Dr. Goel and his team recently published their findings on testing curcumin in the laboratory to see if the compound could stop certain pancreatic cancer cells from becoming resistant to gemcitabine, the main chemo drug used to treat this terrible disease.
And it did.
So far, this approach hasn’t been studied in people, but Dr. Goel is very confident that “food-based botanicals” have the ability to do things that drugs simply can’t.
And that’s certainly true of curcumin.
Previous research by Dr. Goel has found that curcumin, combined with the herb boswellia (which comes from the tree that produces frankincense), can give colon cancer the one-two knockout punch!

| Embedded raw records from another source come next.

/-- The transmit order that the settings of a group call for (R276). -/
def State.txWantRev (s : State) (g : Nat) : Bool :=
  match s.parN nHslGroup g 1 with
  | 0 => false
  | 1 => true
  | _ => s.groupRev g

/-- Every lane of a group is DOWN. -/
def State.groupDown (s : State) (g : Nat) : Bool := (List.range 8).all fun k => (s.hostAt (8 * g + k)).state = .down

/-- A group forgets its verdict once every lane of it is DOWN (R275); its transmit order may then change (R276). -/
def State.syncGroup (s : State) (g : Nat) : State :=
  if s.groupDown g then
    let s1 := s.modGroup g fun x => { x with verdict := .none, results := [] }
    s1.modGroup g fun x => { x with txRev := s1.txWantRev g }
  else s

/-- Receivers, transmitters, loops and groups follow; then guard causes, mode, error summary and level sources. -/
def State.syncWith (s : State) (cause : TxCause) : State :=
  let s1 := (List.range s.lines).foldl (fun s l => (s.syncRx l).syncTx l cause) s
  let s2 := (List.range s.hosts).foldl (fun s h => s.syncHost h) s1
  ([0, 1].foldl (fun s g => s.syncGroup g) s2.opticsCheck).settle

def State.sync (s : State) : State := s.syncWith .laneState

/-! Ports. -/

/-- The lane-event word of PORT_FAULT: the code of the lane's event, or one of these (log entry 10). -/
def laneRestart : Nat := 0
def laneRefclk : Nat := 1

/-- The bit mask of a list of numbers. -/
def maskOf (xs : List Nat) : Nat := (xs.map fun x => 2 ^ x).sum

/-- The entry of a side to FAULT is counted once in an episode (R314). -/
def State.countFaultSide (s : State) (p : Nat) (host : Bool) : State :=
  let x := s.portAt p
  if host then
    if x.hostIn then s else (s.modPort p fun x => { x with hostIn := true }).bump gPort p 3
  else if x.lineIn then s else (s.modPort p fun x => { x with lineIn := true }).bump gPort p 0

/-- Lanes of a port fail at one moment (R308, R315): the lowest-numbered is the cause, line lanes before host lanes. In a Shutter
no lane or port state changes (R435); the other modes without traffic have no such lane (R423). -/
def State.portFail (s : State) (p : Nat) (ls hs : List Nat) (ev : Nat) : State :=
  let x := s.portAt p
  let add (s : State) : State := s.modPort p fun x => { x with
    lineFault := x.lineFault ++ ls.filter (!x.lineFault.contains ·)
    hostFault := x.hostFault ++ hs.filter (!x.hostFault.contains ·) }
  let count (s : State) : State :=
    let s1 := if ls.isEmpty then s else s.countFaultSide p false
    if hs.isEmpty then s1 else s1.countFaultSide p true
  match (if s.live then x.state else .stopped) with
  | .up =>
    let cause : Nat × Nat := match ls with | l :: _ => (l, 0) | [] => (hs.headD 0, 1)
    let s1 := s.modPort p fun x => { x with
      state := .fault, faultAt := s.tku.bcnt, cause := cause, lineFault := [], hostFault := [], lineIn := false,
      hostIn := false }
    (count (add s1)).raise evPortFault
      [Word.nat p, Word.nat cause.1, Word.nat cause.2, Word.nat ev,
       Word.nat (maskOf (ls.drop 1)), Word.nat (maskOf (if ls.isEmpty then hs.drop 1 else hs))]
  | .fault => count (add s)
  | _ => s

Dr. Goel said that dynamic duo could be the “Holy Grail for preventing colon cancer.” Not only did this “extremely safe” combo help to prevent the disease, but it was also valuable in helping patients to fight it.
And thousands — yes, thousands! — of other studies have put turmeric root front and center as a safe way to prevent and treat conditions from depression to heart disease to Alzheimer’s. In fact, countries where they use the most turmeric in cooking (like India) have the lowest rates of Alzheimer’s!
So, if you haven’t been inspired to break the turmeric out of the spice rack yet… or if the only time you bring it out is to spice up some curry… why not start using more of it to spice up your meals?
- Add it to stews and soups while cooking. Start out with around a quarter teaspoon and add more to taste.
- Turmeric goes great on rice — and since curcumin is a fat-soluble nutrient, blending it with some butter or coconut oil first will enhance its absorption.
- A delicious nightcap is made from a half-teaspoon of turmeric, honey (to taste), a teaspoon of coconut oil and a serving of milk. Heat the mixture slowly and enjoy before going to bed.
- And if you’re a fan of juicing, turmeric is an incredibly delicious and healthy addition to juices made using carrots, citrus, and cucumbers. If the fresh root isn’t available (you’ll be using a one- to two-inch piece), you can substitute it with up to a teaspoon of organic turmeric powder.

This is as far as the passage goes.